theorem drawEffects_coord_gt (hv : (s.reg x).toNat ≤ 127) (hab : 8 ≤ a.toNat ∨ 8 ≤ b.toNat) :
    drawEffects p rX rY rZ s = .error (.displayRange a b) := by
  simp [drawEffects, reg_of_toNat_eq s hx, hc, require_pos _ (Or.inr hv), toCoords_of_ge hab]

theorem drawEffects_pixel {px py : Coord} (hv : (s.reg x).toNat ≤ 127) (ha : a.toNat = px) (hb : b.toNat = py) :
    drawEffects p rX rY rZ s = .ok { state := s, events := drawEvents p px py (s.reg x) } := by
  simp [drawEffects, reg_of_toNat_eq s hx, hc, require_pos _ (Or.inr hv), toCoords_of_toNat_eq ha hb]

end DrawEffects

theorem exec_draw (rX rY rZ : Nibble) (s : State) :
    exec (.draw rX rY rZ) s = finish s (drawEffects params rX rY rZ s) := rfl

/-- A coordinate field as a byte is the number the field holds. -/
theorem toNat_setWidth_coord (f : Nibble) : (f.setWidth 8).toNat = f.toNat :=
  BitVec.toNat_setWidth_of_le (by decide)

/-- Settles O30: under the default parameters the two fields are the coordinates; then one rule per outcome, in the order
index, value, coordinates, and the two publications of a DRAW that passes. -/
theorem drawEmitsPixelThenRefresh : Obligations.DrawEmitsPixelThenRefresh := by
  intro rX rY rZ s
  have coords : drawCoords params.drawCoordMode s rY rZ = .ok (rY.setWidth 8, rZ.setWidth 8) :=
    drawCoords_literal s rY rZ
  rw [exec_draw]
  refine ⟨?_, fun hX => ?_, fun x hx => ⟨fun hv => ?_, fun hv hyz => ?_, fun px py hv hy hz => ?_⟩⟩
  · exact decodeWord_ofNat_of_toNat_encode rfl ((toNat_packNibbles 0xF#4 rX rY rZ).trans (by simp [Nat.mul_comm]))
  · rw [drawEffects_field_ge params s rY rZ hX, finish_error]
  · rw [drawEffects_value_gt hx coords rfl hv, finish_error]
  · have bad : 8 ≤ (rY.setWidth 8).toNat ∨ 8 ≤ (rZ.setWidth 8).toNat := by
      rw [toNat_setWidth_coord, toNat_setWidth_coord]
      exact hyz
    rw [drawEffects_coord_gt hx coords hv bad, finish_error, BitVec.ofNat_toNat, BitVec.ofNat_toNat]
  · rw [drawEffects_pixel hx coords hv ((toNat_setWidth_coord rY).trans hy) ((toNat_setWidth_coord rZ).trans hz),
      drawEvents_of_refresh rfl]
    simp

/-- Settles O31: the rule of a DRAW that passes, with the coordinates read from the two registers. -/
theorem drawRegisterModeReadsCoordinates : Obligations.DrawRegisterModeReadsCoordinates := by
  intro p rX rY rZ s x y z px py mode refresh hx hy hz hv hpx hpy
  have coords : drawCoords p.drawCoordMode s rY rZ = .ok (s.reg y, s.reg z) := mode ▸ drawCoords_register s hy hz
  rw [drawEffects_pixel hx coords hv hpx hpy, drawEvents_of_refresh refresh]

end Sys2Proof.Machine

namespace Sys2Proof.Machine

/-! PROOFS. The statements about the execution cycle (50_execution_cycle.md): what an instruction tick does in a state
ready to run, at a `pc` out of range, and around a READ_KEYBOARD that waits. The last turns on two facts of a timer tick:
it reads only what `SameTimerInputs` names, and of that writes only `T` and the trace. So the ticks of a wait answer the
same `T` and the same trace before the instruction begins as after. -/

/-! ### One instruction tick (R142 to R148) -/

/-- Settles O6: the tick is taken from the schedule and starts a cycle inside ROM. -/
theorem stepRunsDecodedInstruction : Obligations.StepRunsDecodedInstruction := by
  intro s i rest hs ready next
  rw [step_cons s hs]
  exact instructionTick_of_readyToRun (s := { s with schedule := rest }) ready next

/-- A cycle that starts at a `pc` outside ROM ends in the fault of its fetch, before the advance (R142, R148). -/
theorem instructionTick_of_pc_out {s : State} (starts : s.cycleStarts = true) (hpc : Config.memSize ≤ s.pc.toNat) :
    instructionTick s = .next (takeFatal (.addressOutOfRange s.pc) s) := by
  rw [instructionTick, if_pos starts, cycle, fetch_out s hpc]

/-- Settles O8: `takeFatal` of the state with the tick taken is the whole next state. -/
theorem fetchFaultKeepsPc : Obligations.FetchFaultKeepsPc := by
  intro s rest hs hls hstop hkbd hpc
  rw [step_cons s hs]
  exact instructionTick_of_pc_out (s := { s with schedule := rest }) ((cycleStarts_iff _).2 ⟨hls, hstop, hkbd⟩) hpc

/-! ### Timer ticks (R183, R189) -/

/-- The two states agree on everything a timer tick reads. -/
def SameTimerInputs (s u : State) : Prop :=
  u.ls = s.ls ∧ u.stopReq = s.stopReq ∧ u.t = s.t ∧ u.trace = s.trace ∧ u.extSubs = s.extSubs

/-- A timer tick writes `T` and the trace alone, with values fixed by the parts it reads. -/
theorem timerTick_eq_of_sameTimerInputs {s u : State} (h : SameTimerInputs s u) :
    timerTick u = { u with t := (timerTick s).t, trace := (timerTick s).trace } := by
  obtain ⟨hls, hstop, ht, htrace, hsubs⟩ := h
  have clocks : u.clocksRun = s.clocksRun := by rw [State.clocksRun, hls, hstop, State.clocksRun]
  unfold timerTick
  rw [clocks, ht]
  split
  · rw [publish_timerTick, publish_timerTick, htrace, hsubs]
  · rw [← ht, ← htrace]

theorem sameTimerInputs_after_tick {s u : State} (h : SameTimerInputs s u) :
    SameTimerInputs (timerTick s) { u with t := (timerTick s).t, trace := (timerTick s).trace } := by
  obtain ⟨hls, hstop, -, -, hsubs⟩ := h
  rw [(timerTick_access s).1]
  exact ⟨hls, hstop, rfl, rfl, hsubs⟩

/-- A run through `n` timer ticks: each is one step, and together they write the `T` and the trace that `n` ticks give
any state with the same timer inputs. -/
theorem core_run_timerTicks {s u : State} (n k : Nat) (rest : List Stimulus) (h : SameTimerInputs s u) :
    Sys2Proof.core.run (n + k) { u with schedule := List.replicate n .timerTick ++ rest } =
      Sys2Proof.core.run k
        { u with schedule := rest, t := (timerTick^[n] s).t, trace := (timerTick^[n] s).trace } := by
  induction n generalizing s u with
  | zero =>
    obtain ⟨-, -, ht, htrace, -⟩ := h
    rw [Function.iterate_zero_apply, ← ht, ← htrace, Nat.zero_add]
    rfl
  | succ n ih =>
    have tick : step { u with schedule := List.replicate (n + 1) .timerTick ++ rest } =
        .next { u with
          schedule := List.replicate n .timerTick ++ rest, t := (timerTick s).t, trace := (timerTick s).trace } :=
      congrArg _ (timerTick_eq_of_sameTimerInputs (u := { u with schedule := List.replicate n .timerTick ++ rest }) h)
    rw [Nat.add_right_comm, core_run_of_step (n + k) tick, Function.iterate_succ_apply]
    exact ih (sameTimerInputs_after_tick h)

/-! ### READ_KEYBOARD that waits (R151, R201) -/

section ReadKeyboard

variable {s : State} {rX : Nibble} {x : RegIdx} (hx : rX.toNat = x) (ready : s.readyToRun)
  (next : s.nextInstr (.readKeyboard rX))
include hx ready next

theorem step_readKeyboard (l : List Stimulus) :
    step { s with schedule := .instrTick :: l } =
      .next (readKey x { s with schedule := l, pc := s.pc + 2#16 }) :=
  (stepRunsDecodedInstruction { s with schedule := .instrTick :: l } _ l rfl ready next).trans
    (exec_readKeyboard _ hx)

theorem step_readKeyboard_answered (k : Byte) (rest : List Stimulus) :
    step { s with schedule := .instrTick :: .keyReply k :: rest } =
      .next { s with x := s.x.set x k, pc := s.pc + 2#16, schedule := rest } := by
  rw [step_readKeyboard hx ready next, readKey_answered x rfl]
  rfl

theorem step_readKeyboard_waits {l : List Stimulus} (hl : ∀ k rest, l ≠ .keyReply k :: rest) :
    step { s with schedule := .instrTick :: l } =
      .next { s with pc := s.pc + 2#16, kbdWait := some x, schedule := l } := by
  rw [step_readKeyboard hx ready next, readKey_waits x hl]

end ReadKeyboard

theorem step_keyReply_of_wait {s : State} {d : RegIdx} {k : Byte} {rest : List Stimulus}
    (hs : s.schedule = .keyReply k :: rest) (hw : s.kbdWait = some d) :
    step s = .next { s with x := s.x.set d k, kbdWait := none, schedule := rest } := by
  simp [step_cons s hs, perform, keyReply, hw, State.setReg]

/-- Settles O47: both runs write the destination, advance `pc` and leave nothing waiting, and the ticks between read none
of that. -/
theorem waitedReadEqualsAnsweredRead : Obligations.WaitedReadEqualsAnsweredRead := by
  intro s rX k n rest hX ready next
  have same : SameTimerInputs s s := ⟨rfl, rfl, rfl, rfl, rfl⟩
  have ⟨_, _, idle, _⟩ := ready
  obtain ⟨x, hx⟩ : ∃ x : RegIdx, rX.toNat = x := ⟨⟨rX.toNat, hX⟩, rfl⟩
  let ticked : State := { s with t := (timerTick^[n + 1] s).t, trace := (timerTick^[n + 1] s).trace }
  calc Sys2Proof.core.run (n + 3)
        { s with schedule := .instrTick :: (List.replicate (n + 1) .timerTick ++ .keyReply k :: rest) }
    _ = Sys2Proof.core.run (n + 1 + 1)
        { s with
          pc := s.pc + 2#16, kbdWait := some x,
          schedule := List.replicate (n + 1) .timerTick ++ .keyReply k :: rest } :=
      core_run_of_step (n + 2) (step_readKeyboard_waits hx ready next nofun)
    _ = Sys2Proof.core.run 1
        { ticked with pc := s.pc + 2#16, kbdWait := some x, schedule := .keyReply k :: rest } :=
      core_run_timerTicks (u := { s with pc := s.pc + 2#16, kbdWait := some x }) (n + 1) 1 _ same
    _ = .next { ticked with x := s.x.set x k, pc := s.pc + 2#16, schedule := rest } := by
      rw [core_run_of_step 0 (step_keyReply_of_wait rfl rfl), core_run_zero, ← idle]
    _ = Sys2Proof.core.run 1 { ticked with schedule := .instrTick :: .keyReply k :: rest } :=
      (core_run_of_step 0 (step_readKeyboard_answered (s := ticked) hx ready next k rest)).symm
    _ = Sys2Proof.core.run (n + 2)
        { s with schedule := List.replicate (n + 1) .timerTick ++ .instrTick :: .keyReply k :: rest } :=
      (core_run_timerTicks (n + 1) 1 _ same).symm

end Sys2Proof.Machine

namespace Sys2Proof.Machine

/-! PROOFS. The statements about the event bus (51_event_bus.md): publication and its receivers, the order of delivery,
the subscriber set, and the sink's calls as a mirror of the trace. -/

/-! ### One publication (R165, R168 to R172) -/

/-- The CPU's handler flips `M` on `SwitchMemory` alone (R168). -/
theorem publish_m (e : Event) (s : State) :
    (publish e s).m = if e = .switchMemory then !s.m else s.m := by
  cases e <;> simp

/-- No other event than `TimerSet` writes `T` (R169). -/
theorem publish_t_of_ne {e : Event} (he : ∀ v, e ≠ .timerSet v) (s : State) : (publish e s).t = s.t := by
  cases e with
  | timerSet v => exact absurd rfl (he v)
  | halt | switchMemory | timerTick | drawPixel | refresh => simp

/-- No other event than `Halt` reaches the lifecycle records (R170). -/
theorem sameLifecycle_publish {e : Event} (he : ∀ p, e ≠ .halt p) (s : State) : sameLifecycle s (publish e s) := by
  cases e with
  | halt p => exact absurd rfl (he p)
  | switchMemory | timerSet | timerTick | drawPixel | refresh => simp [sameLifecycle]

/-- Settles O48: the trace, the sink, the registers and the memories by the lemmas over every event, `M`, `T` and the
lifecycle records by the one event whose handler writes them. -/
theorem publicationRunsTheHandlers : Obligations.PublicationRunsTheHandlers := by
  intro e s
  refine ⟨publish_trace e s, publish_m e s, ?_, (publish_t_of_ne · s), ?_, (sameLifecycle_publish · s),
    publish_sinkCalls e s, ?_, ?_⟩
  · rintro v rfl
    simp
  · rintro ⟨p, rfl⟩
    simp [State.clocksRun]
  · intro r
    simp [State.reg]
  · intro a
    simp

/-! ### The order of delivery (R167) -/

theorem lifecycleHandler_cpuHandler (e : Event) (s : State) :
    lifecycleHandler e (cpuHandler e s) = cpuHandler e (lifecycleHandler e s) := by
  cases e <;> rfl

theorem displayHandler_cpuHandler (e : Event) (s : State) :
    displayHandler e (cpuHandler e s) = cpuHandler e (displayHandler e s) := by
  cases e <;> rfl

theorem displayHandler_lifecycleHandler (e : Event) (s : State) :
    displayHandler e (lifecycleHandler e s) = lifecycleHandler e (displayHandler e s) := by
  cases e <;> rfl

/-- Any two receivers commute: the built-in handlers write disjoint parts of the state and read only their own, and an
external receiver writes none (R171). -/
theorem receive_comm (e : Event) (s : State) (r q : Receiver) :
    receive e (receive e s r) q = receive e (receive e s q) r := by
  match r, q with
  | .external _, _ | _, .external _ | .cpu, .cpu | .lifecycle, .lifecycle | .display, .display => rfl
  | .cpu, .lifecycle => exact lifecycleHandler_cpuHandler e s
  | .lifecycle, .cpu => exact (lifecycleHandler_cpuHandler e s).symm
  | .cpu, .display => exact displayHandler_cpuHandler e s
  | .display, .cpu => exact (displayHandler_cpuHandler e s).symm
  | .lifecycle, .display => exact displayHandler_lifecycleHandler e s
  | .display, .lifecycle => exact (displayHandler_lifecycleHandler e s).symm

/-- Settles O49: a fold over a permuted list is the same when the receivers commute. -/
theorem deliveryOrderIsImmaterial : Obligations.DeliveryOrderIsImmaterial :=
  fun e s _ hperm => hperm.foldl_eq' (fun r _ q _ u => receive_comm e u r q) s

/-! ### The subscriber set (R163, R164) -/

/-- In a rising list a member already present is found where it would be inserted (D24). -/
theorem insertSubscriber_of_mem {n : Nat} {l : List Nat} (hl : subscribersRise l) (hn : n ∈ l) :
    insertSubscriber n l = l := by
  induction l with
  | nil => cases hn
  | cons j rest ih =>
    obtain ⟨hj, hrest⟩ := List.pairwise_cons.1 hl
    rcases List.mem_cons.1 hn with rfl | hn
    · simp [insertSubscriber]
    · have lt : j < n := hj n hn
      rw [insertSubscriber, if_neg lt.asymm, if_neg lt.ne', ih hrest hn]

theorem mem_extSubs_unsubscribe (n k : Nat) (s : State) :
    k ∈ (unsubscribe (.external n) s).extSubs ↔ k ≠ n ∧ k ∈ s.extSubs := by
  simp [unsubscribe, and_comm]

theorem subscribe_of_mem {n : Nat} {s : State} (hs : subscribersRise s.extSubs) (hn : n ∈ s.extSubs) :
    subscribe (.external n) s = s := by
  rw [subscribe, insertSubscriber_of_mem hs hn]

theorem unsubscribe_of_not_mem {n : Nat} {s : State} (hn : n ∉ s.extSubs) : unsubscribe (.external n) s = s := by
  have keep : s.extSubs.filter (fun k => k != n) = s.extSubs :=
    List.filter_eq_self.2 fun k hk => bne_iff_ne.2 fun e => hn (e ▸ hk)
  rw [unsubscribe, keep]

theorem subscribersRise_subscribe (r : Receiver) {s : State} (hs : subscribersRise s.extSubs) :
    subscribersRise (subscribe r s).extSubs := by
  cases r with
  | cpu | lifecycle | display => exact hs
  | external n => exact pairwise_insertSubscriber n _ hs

...

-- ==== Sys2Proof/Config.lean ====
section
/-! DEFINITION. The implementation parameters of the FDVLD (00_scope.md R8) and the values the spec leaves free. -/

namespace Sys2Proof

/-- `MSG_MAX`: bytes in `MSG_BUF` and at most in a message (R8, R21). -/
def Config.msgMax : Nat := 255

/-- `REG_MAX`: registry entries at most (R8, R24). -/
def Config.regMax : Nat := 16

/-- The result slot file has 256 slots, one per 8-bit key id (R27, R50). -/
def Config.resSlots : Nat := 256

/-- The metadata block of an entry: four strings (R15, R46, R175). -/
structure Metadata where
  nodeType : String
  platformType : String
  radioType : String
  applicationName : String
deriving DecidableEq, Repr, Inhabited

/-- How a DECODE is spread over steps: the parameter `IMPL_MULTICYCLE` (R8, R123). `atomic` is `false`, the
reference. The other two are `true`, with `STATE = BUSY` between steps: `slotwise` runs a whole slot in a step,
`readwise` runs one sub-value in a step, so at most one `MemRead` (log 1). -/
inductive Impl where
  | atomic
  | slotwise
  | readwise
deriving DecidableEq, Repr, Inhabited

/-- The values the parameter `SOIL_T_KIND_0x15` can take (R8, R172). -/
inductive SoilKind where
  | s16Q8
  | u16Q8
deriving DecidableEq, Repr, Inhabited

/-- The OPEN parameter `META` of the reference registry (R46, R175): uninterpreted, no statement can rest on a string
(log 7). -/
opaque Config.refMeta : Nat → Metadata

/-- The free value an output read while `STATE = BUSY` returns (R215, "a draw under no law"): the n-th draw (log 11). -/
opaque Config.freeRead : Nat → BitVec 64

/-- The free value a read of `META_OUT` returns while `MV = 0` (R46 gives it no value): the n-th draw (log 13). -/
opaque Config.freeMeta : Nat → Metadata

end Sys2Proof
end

* * *

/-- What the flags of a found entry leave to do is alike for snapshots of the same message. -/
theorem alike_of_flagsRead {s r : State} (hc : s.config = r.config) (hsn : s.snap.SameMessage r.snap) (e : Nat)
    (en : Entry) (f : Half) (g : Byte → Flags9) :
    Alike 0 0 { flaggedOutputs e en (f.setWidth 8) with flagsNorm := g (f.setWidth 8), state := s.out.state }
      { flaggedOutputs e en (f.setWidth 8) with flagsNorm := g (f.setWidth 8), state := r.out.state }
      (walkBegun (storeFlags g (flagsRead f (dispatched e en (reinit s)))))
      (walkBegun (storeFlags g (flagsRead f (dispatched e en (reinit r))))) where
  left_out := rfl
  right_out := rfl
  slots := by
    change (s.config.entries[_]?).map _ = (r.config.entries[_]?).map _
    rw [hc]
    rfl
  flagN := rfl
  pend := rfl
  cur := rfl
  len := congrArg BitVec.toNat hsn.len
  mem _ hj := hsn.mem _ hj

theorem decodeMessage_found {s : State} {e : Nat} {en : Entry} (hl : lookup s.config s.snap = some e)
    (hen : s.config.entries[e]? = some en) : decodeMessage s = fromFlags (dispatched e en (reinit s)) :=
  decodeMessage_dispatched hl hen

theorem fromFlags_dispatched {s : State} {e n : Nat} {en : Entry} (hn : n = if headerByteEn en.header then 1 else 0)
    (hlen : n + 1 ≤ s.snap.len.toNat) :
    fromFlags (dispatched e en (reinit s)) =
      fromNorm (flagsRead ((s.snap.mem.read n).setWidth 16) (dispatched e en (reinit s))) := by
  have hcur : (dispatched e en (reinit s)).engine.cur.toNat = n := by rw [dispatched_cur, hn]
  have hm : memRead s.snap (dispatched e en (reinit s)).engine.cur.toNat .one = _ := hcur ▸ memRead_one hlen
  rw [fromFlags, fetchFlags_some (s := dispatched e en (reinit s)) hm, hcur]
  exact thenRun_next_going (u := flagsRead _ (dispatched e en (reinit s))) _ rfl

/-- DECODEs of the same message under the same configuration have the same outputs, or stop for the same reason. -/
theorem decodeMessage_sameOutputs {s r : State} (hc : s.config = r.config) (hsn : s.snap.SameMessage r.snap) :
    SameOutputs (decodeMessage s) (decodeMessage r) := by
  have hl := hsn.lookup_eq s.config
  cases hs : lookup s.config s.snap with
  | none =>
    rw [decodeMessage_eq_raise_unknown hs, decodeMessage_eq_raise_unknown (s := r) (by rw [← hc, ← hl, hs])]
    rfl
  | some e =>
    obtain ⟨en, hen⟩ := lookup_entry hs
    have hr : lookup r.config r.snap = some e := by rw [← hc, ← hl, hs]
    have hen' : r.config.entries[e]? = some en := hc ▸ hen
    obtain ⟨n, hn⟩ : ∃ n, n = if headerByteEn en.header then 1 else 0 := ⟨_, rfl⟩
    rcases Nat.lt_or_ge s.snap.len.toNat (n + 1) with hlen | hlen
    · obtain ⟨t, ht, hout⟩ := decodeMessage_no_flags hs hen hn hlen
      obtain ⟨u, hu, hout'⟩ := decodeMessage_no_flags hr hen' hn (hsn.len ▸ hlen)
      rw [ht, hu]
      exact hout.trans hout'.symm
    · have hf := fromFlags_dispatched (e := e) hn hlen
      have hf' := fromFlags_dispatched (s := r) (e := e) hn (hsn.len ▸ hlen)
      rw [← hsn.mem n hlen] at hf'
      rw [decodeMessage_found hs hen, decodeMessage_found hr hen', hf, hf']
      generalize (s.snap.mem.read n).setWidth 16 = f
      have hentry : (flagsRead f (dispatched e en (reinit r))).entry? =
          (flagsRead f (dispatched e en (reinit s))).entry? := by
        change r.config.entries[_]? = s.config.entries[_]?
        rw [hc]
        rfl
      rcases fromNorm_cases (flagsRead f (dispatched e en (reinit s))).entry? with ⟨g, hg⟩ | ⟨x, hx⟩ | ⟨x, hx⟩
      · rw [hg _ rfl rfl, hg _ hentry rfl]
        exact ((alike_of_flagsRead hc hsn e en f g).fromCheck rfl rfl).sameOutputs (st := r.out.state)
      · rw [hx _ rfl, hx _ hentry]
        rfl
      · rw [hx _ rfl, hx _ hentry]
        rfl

» Task description:
Each line of the entries that contains the word "alone" should be listed.

» Task answer:
/-- A timer tick writes `T` and the trace alone, with values fixed by the parts it reads. -/
/-- The CPU's handler flips `M` on `SwitchMemory` alone (R168). -/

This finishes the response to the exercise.